The problem => Repeat the records below line by line, exactly, finishing on the line that contains "(R9, R56). -/".

Data listing =>
════

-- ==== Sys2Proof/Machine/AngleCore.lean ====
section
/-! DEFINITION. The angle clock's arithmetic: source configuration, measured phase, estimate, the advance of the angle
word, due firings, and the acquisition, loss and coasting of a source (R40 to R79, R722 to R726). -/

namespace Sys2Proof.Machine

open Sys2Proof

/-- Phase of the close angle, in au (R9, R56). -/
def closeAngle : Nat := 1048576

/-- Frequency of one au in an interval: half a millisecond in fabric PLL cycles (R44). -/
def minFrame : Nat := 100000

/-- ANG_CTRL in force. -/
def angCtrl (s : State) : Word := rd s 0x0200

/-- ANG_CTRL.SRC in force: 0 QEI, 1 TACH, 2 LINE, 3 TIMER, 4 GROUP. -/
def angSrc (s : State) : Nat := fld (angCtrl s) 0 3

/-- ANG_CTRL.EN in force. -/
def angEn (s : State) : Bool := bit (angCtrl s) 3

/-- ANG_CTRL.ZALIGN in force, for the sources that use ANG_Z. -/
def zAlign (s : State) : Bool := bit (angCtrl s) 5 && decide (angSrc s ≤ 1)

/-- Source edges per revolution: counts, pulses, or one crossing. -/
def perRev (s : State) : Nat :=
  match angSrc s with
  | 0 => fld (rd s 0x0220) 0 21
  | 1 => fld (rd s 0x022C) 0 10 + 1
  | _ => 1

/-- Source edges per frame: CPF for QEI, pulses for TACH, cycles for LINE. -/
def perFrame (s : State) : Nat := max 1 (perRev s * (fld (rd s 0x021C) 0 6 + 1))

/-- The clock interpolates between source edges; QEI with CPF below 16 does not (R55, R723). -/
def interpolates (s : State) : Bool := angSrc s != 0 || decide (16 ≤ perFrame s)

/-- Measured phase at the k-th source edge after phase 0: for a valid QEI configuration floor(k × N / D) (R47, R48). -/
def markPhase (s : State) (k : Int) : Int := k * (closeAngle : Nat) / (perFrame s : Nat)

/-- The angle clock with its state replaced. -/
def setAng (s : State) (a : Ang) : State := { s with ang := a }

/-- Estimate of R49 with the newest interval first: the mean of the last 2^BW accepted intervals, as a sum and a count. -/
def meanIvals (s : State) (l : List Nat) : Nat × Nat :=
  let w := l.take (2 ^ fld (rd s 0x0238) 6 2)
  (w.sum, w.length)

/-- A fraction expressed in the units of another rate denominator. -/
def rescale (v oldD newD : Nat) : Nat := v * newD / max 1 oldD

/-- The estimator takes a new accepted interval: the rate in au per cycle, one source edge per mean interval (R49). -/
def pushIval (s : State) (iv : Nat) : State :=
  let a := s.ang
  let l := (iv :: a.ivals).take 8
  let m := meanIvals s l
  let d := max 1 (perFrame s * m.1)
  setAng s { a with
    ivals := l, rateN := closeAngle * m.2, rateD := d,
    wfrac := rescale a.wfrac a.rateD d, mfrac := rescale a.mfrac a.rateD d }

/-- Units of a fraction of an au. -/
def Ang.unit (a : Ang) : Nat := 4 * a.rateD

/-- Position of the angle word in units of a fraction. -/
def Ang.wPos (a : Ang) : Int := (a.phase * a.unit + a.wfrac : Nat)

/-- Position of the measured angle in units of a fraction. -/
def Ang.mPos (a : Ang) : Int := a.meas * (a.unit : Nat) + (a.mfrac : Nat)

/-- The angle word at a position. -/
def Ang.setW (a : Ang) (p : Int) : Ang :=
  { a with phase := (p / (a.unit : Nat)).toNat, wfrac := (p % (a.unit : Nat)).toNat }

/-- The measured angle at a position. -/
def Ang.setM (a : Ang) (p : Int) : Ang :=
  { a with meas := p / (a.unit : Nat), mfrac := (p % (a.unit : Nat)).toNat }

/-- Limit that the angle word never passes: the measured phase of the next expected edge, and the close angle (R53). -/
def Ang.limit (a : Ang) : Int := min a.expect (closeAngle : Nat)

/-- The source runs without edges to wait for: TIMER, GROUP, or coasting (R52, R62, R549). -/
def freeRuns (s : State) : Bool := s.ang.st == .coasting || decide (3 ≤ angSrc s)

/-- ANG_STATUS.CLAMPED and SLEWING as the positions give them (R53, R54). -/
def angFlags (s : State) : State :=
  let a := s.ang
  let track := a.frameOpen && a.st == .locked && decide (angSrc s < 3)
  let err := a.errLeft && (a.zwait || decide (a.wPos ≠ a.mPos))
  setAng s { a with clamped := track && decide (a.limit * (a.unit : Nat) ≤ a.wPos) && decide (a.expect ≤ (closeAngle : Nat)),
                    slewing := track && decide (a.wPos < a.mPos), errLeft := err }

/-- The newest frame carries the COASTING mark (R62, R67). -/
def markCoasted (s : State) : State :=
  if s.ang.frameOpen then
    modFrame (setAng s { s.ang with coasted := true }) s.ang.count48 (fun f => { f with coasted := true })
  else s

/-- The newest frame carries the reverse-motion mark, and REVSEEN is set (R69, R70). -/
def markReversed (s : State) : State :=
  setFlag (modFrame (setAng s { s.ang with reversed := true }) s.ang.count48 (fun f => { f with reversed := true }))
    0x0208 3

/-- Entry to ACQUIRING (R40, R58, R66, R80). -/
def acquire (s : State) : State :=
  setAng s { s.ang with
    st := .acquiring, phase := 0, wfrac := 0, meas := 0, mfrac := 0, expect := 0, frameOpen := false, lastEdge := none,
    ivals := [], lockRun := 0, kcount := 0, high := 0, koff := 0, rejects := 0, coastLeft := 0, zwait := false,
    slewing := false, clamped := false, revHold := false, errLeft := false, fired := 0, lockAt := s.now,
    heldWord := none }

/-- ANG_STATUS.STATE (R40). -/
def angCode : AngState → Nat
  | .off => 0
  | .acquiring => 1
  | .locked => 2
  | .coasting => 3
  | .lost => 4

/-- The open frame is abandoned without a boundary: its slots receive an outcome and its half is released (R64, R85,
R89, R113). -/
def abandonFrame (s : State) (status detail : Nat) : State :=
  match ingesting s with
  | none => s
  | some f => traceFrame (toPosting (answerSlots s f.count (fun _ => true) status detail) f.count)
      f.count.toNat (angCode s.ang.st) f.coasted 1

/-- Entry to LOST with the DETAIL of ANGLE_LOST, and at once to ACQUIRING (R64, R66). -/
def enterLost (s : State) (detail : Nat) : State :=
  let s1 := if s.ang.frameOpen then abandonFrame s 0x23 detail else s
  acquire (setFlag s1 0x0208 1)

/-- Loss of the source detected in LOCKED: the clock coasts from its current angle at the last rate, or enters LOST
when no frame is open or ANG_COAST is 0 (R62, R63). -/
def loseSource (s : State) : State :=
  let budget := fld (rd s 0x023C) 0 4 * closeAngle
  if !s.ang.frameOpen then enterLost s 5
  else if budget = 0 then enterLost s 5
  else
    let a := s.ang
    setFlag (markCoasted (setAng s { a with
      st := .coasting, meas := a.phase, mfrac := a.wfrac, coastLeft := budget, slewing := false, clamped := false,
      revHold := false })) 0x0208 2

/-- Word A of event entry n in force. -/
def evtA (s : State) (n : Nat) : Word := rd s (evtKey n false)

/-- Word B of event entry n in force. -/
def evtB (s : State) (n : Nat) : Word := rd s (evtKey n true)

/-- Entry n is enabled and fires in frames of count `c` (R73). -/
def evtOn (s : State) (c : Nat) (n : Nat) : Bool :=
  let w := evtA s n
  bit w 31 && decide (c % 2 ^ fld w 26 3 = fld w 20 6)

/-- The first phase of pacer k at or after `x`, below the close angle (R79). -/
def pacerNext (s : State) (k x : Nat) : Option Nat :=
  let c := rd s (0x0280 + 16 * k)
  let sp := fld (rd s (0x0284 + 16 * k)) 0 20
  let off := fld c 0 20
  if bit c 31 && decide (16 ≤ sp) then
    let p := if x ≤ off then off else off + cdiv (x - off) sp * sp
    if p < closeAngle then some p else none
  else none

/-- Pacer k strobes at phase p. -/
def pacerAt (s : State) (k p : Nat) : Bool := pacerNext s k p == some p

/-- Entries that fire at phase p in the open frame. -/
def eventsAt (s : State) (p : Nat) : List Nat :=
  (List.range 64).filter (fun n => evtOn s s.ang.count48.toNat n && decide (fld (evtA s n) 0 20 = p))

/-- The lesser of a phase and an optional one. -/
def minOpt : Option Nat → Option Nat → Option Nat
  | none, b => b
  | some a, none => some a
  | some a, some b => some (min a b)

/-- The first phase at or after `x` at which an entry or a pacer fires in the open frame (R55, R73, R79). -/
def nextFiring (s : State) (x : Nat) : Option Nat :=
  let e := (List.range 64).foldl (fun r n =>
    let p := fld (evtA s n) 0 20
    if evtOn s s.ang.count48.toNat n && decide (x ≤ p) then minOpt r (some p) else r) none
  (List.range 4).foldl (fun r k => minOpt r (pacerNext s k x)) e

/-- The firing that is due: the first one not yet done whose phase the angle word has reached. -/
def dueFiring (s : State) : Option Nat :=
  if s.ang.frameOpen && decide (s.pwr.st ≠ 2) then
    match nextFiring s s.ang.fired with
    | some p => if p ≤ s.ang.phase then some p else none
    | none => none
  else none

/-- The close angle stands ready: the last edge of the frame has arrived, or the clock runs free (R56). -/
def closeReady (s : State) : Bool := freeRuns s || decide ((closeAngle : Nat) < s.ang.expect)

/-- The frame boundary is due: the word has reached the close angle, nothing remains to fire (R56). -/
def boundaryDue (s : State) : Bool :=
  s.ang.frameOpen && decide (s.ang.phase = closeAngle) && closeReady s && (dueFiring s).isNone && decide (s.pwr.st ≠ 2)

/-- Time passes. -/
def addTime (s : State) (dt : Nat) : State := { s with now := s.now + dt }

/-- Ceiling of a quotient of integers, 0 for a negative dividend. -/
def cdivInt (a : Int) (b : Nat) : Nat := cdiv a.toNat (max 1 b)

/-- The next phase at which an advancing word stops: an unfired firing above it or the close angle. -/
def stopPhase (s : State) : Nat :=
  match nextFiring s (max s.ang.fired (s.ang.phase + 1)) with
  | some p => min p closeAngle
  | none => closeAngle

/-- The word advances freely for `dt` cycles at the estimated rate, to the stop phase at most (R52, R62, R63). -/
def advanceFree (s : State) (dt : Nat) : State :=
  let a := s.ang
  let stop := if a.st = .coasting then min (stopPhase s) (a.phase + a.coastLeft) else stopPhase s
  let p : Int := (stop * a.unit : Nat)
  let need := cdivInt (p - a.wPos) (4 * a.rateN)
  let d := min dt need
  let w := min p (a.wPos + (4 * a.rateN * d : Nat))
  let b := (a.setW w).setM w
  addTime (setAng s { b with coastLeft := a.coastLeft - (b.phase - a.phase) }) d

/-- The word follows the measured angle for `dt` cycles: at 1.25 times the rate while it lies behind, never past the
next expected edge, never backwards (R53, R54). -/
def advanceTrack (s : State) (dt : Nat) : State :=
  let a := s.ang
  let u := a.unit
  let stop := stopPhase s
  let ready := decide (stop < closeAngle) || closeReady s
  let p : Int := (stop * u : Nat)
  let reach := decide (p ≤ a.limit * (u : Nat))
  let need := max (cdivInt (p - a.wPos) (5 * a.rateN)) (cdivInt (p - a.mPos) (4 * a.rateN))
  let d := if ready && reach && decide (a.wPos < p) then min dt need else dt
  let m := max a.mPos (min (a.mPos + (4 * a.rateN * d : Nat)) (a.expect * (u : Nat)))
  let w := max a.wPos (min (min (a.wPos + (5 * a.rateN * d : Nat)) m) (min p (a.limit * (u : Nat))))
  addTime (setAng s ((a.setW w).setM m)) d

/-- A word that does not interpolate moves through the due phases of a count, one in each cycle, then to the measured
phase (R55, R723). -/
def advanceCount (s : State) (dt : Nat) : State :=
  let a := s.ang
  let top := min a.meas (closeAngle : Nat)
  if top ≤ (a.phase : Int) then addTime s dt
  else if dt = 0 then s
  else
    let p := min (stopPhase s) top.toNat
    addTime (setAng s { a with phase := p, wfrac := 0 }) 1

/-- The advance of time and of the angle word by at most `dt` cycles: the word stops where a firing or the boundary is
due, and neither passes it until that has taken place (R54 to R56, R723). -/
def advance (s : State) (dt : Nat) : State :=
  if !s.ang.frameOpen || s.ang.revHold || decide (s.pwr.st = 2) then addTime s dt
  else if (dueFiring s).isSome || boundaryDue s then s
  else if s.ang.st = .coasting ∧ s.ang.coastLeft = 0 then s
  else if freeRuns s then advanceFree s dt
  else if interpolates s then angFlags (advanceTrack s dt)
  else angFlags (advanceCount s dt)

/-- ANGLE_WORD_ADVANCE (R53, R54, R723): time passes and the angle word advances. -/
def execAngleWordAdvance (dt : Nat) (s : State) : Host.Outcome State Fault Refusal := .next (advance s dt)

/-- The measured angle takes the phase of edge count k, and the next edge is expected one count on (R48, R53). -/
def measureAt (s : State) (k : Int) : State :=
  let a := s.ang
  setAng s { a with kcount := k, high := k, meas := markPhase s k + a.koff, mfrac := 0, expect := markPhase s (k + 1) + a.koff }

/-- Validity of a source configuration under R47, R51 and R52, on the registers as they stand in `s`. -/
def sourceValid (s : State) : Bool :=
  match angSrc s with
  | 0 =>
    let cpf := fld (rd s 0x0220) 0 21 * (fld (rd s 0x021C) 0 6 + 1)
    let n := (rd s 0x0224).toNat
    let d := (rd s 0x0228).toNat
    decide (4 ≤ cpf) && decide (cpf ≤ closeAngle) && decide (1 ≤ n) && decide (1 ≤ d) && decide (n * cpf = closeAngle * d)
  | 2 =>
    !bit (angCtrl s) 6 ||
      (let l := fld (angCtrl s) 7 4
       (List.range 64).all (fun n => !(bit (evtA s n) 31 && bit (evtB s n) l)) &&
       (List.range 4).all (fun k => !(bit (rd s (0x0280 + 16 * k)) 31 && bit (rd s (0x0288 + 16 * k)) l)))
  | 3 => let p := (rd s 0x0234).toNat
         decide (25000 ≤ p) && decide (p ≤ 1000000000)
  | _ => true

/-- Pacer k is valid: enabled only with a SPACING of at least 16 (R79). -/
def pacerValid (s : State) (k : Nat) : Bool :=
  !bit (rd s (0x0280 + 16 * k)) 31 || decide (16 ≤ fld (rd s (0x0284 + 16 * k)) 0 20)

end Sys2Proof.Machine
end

════

Response area =>
-- ==== Sys2Proof/Machine/AngleCore.lean ====
section
/-! DEFINITION. The angle clock's arithmetic: source configuration, measured phase, estimate, the advance of the angle
word, due firings, and the acquisition, loss and coasting of a source (R40 to R79, R722 to R726). -/

namespace Sys2Proof.Machine

open Sys2Proof

/-- Phase of the close angle, in au (R9, R56). -/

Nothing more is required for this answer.